Task brief:
When you reach the line containing "(s.modWork k f).pending = s.pending := rfl" in the entries below, start writing out each line exactly, and stop after the line containing "s.sheet := rfl".

(Available data Opens)

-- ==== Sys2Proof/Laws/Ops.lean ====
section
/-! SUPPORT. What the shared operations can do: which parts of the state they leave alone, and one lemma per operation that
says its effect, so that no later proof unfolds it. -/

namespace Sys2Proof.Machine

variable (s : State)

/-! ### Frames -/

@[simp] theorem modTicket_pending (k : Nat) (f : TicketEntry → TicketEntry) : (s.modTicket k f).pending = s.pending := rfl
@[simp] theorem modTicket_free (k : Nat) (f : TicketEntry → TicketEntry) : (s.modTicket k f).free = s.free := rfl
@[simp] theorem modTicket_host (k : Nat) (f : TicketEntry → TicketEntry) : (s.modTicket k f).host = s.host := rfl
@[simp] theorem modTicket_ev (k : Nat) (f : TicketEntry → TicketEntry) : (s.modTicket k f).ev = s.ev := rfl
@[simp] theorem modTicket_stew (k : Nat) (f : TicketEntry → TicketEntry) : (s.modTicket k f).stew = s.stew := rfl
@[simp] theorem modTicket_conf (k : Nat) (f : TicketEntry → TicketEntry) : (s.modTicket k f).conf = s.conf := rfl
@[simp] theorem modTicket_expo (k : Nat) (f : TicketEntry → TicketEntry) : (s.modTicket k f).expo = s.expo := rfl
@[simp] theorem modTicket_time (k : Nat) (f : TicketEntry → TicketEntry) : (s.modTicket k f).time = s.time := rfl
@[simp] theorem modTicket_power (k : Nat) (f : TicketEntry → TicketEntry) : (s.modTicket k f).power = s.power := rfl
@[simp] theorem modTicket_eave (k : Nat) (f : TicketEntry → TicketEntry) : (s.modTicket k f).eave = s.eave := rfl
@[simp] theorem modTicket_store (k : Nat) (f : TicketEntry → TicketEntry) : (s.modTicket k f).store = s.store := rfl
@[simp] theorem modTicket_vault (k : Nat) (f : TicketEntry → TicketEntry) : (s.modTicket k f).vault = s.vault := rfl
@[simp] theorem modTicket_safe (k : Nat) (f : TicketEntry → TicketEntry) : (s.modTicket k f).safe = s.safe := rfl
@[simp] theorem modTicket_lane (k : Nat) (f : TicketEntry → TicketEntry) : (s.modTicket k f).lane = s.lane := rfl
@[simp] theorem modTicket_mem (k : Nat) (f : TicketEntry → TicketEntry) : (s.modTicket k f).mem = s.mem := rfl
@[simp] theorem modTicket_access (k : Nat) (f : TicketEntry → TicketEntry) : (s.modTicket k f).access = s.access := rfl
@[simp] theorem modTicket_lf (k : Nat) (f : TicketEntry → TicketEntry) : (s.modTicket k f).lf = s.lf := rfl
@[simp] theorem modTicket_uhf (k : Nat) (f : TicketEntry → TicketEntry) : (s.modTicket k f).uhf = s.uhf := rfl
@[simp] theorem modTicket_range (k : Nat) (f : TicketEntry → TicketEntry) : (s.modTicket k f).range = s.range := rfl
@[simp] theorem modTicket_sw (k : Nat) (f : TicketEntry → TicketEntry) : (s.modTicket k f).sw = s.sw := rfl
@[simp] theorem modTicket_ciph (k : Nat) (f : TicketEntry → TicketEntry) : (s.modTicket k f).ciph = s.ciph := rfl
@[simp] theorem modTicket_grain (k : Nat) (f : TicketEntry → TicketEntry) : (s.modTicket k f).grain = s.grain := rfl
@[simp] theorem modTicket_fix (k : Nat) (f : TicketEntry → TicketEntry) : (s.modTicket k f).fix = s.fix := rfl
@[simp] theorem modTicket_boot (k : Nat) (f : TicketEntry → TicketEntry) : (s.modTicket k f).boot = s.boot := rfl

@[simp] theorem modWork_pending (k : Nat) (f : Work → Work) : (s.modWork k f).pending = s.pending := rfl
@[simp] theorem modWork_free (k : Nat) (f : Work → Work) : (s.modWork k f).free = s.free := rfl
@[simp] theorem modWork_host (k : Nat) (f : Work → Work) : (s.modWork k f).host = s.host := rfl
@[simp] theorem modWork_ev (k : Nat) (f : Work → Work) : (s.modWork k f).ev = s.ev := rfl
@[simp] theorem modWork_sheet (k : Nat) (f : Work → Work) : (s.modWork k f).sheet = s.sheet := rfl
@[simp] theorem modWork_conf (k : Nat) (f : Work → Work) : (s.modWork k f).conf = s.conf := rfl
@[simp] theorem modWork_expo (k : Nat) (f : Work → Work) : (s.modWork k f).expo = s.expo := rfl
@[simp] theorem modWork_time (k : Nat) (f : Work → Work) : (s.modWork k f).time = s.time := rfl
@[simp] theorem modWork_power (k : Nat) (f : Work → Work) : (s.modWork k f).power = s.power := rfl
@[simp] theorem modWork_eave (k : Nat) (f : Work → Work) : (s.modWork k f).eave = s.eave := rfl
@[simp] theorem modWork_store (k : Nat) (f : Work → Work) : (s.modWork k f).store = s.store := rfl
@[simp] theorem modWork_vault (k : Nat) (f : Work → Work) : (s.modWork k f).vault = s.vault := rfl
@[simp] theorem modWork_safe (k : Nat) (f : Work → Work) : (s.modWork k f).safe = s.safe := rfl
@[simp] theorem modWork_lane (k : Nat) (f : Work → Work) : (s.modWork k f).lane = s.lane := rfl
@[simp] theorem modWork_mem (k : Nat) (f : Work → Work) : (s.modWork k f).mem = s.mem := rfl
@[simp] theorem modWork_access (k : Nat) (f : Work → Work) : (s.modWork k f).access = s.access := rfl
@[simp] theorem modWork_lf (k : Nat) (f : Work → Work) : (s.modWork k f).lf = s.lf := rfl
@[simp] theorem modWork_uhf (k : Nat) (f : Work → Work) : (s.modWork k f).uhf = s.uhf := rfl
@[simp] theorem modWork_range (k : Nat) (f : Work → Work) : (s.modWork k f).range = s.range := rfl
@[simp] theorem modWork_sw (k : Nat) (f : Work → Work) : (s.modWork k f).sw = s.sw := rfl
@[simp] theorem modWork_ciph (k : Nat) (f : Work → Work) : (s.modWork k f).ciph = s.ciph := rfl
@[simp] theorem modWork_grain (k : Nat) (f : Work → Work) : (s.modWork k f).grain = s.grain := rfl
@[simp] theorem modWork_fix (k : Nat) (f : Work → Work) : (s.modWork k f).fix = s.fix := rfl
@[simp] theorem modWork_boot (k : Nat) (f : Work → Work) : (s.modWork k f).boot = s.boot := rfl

(Available data Closes)

Written solution:
@[simp] theorem modWork_pending (k : Nat) (f : Work → Work) : (s.modWork k f).pending = s.pending := rfl
@[simp] theorem modWork_free (k : Nat) (f : Work → Work) : (s.modWork k f).free = s.free := rfl
@[simp] theorem modWork_host (k : Nat) (f : Work → Work) : (s.modWork k f).host = s.host := rfl
@[simp] theorem modWork_ev (k : Nat) (f : Work → Work) : (s.modWork k f).ev = s.ev := rfl
@[simp] theorem modWork_sheet (k : Nat) (f : Work → Work) : (s.modWork k f).sheet = s.sheet := rfl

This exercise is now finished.